_What the exercise asks_
The expected answer comprises all lines from the entries that contain the string "writeKey".

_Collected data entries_
▽

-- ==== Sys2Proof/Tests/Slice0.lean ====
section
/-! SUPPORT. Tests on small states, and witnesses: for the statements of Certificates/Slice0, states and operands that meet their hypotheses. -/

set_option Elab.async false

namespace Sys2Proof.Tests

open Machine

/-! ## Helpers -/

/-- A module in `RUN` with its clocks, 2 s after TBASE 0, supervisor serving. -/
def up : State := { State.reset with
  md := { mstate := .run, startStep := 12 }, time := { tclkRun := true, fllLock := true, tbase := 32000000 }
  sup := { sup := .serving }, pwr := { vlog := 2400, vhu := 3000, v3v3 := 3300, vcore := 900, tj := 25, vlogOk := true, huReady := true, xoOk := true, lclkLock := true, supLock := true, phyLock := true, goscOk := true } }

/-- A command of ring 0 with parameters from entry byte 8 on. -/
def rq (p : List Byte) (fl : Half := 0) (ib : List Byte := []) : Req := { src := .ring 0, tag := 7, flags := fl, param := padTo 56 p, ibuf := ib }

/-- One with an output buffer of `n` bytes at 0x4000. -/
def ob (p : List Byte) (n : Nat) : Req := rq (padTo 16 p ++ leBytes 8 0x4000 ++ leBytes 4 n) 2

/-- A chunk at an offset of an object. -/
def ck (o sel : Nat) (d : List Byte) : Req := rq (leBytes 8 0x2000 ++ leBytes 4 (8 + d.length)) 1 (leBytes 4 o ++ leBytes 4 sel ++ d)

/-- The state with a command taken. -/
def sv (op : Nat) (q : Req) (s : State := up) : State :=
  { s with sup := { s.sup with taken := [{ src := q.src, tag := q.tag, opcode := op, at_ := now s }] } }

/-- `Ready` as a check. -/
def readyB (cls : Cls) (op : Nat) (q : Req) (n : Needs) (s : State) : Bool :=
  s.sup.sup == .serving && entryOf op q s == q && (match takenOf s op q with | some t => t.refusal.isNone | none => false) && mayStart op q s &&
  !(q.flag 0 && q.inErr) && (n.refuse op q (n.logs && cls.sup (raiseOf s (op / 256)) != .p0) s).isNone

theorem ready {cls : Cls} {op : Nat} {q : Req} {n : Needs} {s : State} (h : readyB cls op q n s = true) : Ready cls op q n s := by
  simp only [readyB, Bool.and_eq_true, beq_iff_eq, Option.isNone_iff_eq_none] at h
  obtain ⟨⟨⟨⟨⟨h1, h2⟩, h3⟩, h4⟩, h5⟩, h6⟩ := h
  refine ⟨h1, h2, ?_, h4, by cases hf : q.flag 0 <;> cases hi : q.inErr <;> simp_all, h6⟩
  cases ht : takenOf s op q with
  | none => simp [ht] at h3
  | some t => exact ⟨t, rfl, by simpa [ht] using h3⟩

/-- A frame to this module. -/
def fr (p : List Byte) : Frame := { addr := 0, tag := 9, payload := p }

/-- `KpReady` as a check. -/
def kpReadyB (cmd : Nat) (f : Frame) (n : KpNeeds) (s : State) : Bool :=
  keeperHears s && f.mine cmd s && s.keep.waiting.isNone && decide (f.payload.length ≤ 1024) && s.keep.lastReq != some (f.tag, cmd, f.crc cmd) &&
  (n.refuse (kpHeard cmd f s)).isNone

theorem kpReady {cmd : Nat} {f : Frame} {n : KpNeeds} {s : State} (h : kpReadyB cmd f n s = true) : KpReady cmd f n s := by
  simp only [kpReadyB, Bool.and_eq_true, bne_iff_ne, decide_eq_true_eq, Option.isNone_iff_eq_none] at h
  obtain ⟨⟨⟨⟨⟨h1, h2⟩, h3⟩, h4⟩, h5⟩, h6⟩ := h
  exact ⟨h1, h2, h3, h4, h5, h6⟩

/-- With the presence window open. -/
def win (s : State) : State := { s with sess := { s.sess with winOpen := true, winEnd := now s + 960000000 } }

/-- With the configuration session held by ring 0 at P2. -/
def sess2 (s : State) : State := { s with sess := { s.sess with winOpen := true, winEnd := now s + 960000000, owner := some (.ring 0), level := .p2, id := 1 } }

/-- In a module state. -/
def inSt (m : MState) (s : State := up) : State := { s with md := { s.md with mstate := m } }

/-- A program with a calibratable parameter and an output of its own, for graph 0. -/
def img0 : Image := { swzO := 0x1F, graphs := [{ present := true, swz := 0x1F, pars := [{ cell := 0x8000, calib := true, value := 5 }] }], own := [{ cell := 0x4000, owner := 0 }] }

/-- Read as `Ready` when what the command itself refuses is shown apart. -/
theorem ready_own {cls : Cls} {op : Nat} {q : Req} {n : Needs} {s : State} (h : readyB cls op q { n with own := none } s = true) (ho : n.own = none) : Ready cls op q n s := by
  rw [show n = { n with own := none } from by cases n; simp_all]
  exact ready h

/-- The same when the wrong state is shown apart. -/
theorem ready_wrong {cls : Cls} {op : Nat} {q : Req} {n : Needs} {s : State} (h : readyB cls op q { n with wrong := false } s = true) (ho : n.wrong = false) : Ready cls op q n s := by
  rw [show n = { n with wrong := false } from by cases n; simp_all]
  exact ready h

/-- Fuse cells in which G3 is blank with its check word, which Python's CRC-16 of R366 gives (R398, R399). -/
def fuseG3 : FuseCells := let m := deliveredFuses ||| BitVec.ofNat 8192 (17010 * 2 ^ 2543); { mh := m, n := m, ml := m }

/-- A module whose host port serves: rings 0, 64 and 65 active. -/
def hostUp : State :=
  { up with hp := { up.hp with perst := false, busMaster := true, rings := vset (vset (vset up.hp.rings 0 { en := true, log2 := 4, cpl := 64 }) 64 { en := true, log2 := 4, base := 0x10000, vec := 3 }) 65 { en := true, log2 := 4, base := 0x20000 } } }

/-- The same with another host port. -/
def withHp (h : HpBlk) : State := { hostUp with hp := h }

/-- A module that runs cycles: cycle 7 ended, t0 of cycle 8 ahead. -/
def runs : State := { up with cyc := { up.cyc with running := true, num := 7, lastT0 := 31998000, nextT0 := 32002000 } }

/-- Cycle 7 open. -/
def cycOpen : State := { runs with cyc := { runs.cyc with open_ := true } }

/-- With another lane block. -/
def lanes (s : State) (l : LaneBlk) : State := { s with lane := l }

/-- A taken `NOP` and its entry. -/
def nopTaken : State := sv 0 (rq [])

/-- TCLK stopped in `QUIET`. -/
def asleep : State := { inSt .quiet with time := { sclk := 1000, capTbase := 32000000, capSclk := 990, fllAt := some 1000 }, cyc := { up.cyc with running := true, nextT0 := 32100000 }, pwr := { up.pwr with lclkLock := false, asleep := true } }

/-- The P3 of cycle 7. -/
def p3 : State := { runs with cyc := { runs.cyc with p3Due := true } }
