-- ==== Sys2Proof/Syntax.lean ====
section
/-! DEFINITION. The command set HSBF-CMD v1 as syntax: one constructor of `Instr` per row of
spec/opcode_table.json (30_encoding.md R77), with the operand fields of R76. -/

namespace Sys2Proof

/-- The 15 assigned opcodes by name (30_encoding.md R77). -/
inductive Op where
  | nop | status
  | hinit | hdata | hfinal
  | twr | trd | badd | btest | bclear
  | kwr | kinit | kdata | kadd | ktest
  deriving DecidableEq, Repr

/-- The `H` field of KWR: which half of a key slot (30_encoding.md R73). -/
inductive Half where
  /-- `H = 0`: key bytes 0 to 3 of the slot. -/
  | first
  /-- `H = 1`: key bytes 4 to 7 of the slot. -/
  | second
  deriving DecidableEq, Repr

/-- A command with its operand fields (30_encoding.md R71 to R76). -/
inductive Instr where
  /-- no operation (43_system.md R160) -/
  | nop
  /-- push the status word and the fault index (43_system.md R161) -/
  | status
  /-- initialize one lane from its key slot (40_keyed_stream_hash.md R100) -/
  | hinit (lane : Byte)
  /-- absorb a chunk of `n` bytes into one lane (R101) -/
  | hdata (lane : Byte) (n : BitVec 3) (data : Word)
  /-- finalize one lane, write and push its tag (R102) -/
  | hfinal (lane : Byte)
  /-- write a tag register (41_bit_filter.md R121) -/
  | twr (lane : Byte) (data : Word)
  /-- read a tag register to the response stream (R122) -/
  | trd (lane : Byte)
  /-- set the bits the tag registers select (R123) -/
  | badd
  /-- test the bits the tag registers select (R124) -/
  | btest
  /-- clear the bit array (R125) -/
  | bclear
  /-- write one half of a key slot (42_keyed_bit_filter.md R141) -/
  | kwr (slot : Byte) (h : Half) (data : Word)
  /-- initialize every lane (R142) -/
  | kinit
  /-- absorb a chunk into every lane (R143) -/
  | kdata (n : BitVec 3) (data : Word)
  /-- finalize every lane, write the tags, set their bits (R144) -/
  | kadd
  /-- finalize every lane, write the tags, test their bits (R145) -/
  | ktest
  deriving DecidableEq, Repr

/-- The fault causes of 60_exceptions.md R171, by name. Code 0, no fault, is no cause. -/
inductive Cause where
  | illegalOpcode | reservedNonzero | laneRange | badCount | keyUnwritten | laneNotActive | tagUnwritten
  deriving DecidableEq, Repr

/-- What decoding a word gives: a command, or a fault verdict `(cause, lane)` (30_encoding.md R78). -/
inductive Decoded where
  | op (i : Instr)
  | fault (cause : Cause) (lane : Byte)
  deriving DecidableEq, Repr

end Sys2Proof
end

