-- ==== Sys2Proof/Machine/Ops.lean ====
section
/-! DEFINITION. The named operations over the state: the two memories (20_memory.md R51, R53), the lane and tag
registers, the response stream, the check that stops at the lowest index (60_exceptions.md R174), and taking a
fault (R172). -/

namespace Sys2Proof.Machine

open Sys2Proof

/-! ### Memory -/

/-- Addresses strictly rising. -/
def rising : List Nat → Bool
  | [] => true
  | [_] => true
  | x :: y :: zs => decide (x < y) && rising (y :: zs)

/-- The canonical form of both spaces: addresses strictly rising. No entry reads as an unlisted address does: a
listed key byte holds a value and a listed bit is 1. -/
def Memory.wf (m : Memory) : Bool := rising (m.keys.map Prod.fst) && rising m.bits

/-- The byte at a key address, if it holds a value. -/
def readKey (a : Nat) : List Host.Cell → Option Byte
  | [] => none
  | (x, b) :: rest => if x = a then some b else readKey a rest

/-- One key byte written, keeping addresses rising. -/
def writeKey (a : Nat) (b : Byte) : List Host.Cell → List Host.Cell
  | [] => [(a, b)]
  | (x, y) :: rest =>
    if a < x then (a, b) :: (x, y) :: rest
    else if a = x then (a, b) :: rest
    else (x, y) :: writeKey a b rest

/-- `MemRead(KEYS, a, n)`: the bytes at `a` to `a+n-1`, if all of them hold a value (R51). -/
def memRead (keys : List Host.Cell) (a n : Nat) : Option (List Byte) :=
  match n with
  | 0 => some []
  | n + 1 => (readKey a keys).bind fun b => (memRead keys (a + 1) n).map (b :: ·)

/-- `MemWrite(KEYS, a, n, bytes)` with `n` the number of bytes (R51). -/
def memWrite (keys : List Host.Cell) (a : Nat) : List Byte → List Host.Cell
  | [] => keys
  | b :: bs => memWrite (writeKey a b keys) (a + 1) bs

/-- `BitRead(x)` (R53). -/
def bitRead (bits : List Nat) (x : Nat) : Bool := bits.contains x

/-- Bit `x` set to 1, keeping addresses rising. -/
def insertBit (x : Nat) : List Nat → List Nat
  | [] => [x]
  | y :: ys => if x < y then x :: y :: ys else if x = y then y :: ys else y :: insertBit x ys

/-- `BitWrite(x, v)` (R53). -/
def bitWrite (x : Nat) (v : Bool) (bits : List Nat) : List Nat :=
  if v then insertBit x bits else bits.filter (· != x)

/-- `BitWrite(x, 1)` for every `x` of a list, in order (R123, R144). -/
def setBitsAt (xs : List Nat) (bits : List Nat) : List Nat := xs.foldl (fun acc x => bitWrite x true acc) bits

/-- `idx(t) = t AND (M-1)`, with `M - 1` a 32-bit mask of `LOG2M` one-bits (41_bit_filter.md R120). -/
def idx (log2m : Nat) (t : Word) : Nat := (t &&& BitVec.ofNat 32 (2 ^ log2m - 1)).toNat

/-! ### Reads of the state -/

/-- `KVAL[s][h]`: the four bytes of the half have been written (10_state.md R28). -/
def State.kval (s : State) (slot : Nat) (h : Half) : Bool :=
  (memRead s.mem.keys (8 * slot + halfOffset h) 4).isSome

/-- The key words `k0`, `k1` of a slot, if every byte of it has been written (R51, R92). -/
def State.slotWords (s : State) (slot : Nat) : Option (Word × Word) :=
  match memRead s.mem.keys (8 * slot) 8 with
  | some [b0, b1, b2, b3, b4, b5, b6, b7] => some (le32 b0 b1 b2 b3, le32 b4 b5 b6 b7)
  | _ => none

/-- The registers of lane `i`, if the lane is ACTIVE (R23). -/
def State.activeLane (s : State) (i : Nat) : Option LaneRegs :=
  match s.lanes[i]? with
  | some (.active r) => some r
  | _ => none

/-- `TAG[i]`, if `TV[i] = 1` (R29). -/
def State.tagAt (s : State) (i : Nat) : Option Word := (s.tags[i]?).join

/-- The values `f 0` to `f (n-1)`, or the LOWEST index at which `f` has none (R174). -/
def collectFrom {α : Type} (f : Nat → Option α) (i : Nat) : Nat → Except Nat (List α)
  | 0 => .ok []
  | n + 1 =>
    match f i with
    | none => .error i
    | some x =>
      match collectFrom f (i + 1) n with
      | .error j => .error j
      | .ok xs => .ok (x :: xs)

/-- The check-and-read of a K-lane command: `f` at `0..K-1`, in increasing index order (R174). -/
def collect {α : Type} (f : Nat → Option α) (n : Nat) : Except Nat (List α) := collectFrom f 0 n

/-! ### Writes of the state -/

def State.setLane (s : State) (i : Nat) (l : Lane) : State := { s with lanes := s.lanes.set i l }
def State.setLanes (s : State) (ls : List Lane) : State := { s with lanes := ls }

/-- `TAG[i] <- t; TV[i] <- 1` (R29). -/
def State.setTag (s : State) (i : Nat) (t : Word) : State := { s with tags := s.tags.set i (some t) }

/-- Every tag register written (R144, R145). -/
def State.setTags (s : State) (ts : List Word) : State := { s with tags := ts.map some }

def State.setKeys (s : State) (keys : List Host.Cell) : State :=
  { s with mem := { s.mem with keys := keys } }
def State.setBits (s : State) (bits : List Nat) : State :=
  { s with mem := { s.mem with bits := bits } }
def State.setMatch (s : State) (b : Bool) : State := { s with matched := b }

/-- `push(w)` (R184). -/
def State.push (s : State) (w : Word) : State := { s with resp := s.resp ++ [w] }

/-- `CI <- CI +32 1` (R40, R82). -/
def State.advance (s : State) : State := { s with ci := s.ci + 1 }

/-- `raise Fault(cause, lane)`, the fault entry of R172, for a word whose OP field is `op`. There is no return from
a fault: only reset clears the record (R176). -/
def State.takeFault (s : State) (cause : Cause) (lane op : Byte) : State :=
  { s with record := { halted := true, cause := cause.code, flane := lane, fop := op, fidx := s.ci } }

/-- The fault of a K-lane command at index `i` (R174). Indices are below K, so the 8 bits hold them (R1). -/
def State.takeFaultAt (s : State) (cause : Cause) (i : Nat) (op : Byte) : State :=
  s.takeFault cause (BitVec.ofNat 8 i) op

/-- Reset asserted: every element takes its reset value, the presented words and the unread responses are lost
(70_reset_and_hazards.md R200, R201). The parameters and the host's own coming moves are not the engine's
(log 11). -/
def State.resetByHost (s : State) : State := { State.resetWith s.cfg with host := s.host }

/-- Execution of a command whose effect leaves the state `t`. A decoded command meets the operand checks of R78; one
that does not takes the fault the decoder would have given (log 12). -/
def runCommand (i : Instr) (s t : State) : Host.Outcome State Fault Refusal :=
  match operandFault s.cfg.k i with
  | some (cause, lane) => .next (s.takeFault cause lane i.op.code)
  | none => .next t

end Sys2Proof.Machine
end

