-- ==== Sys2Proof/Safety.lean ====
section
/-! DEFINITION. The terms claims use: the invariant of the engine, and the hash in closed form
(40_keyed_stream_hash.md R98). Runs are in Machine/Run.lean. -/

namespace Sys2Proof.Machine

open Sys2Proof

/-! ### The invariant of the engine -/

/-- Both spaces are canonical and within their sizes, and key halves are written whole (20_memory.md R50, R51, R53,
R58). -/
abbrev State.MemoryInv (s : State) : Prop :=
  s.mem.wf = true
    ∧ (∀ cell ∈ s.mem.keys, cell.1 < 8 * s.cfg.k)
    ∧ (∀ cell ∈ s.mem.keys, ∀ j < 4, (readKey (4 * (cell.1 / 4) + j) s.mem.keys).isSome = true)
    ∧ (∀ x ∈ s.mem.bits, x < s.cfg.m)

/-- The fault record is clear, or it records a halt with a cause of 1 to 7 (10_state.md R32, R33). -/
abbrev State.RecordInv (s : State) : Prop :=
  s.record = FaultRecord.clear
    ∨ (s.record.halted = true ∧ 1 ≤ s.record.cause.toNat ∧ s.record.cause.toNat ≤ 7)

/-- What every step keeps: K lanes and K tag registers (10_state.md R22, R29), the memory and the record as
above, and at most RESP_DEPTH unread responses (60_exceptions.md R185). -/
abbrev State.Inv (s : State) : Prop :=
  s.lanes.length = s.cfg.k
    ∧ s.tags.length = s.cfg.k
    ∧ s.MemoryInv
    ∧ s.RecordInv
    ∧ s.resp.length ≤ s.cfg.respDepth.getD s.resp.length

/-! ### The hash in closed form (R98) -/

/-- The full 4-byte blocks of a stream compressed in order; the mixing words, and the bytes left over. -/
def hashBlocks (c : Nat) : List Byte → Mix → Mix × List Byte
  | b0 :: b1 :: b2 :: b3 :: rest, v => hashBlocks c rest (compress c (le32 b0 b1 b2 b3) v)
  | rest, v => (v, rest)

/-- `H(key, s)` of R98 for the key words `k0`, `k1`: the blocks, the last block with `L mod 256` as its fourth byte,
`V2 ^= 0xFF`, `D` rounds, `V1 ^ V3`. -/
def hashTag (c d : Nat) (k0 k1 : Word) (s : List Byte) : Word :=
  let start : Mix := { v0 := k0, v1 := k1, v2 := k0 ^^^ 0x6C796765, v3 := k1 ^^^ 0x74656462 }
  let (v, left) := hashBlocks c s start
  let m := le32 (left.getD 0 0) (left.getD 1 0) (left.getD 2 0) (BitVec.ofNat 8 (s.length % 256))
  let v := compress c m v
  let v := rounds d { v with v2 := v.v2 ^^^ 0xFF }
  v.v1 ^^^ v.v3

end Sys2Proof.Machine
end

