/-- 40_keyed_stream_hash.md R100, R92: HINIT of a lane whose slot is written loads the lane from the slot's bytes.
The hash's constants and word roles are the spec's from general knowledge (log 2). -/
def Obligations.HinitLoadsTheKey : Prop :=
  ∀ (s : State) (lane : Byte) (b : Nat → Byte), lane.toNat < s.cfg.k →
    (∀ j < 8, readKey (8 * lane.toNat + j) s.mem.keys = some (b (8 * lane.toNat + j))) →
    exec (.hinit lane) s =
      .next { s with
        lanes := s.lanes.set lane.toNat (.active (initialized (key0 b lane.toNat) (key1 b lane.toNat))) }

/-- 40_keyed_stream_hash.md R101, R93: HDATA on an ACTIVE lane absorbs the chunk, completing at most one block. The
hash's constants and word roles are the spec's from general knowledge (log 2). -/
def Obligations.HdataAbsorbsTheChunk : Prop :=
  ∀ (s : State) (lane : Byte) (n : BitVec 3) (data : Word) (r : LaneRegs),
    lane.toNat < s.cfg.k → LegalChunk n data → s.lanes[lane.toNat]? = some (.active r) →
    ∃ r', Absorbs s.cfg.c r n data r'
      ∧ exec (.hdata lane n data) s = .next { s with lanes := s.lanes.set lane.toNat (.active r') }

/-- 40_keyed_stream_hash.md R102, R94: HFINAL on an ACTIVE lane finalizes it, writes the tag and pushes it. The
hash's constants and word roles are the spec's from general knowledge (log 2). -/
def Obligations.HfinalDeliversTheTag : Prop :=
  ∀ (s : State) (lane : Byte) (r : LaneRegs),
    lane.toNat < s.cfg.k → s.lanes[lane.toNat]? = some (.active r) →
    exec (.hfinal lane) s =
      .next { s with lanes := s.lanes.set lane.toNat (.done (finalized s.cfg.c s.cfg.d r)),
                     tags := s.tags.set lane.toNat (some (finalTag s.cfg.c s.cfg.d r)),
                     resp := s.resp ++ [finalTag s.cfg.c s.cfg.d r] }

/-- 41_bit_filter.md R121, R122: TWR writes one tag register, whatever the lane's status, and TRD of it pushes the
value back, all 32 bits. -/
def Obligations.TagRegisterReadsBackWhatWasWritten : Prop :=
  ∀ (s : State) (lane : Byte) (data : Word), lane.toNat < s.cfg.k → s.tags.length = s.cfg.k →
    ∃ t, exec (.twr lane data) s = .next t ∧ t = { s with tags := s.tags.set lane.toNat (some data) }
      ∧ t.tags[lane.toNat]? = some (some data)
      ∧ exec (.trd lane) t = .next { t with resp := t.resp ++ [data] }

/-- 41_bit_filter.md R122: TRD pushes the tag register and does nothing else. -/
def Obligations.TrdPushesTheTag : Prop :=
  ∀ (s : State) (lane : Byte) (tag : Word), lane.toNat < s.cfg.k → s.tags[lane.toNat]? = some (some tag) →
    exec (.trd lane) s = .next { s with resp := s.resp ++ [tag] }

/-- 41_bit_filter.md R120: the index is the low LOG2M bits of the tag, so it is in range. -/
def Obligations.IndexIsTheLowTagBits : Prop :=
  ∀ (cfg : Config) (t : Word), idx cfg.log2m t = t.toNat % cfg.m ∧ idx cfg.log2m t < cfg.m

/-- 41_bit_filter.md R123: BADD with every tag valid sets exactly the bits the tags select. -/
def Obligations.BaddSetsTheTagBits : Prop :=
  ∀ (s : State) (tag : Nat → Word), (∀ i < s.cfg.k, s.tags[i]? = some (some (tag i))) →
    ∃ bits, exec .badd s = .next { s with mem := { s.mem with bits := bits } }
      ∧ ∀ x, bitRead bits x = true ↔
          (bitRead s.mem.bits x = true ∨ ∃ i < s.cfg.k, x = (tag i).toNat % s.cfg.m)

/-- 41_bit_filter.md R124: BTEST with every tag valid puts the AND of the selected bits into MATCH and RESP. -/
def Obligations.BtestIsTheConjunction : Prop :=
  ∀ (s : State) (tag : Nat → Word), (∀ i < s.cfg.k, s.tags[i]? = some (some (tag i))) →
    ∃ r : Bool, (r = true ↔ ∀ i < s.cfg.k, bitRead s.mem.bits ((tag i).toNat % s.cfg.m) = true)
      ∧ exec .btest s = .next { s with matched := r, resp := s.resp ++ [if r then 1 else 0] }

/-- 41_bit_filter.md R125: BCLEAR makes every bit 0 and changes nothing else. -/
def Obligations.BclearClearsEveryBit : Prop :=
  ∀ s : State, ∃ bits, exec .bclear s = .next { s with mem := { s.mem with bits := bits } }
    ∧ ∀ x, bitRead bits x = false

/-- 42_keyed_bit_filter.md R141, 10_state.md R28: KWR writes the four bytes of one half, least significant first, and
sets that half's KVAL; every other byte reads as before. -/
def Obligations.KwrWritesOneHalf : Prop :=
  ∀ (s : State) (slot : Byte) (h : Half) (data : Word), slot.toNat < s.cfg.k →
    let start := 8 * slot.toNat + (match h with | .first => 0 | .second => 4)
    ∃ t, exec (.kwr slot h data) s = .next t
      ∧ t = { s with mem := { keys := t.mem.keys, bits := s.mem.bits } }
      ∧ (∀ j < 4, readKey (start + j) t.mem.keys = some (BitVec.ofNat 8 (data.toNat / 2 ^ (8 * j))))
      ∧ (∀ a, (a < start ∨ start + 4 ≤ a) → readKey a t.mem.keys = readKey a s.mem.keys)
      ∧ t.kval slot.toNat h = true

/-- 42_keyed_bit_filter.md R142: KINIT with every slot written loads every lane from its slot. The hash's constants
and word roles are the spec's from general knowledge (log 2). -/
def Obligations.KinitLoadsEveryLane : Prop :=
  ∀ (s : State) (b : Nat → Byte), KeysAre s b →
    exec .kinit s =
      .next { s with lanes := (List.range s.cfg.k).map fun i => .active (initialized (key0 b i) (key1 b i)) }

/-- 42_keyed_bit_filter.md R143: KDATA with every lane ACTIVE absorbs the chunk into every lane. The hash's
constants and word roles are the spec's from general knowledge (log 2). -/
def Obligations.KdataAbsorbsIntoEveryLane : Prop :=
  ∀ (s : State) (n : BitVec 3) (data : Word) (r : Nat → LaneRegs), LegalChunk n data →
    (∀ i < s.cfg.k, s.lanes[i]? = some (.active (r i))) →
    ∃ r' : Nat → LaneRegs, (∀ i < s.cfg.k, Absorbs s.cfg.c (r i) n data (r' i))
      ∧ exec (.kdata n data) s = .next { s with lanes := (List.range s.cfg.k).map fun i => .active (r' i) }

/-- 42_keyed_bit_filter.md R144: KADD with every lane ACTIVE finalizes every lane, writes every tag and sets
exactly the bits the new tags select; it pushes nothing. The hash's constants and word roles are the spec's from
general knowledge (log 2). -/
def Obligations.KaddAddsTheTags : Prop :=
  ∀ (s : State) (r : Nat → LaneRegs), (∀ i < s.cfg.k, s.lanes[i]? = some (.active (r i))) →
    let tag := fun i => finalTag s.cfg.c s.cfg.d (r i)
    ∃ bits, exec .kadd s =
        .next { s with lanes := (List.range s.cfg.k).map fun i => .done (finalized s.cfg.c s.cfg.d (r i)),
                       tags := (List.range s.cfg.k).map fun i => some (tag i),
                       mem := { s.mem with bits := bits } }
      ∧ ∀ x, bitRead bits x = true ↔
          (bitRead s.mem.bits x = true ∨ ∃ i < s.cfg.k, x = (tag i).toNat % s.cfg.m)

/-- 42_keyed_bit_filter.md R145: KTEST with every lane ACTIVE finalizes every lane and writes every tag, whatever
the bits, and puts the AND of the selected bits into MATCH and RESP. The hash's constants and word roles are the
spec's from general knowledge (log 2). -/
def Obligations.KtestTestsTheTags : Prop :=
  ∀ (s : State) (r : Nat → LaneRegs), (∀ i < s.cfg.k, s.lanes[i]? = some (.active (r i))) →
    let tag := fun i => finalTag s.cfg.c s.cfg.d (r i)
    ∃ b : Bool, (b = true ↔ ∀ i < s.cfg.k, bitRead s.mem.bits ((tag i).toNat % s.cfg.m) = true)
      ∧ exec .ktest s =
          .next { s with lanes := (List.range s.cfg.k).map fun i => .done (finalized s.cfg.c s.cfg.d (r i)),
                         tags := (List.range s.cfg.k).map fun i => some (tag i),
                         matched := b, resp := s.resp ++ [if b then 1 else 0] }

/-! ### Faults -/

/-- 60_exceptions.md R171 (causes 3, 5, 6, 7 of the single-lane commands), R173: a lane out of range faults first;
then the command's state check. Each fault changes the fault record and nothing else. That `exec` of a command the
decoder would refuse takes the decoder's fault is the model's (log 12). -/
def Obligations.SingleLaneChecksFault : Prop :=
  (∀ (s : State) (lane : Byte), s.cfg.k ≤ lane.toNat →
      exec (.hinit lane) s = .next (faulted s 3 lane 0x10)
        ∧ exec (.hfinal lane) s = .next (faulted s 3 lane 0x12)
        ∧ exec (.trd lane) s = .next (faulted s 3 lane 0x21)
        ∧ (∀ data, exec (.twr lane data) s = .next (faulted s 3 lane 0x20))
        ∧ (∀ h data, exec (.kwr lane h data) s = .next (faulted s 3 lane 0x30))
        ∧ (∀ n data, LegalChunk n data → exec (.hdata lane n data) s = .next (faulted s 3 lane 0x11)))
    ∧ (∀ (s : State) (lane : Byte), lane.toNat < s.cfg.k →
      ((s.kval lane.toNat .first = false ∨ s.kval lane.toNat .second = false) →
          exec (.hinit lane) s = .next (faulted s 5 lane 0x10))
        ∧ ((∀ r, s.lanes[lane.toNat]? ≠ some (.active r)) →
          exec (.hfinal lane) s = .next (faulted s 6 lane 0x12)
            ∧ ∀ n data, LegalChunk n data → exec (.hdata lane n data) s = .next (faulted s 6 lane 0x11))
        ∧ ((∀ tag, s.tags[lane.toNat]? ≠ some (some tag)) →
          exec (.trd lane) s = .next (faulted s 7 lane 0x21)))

△

_Answer space_
def writeKey (a : Nat) (b : Byte) : List Host.Cell → List Host.Cell
    else (x, y) :: writeKey a b rest
  | b :: bs => memWrite (writeKey a b keys) (a + 1) bs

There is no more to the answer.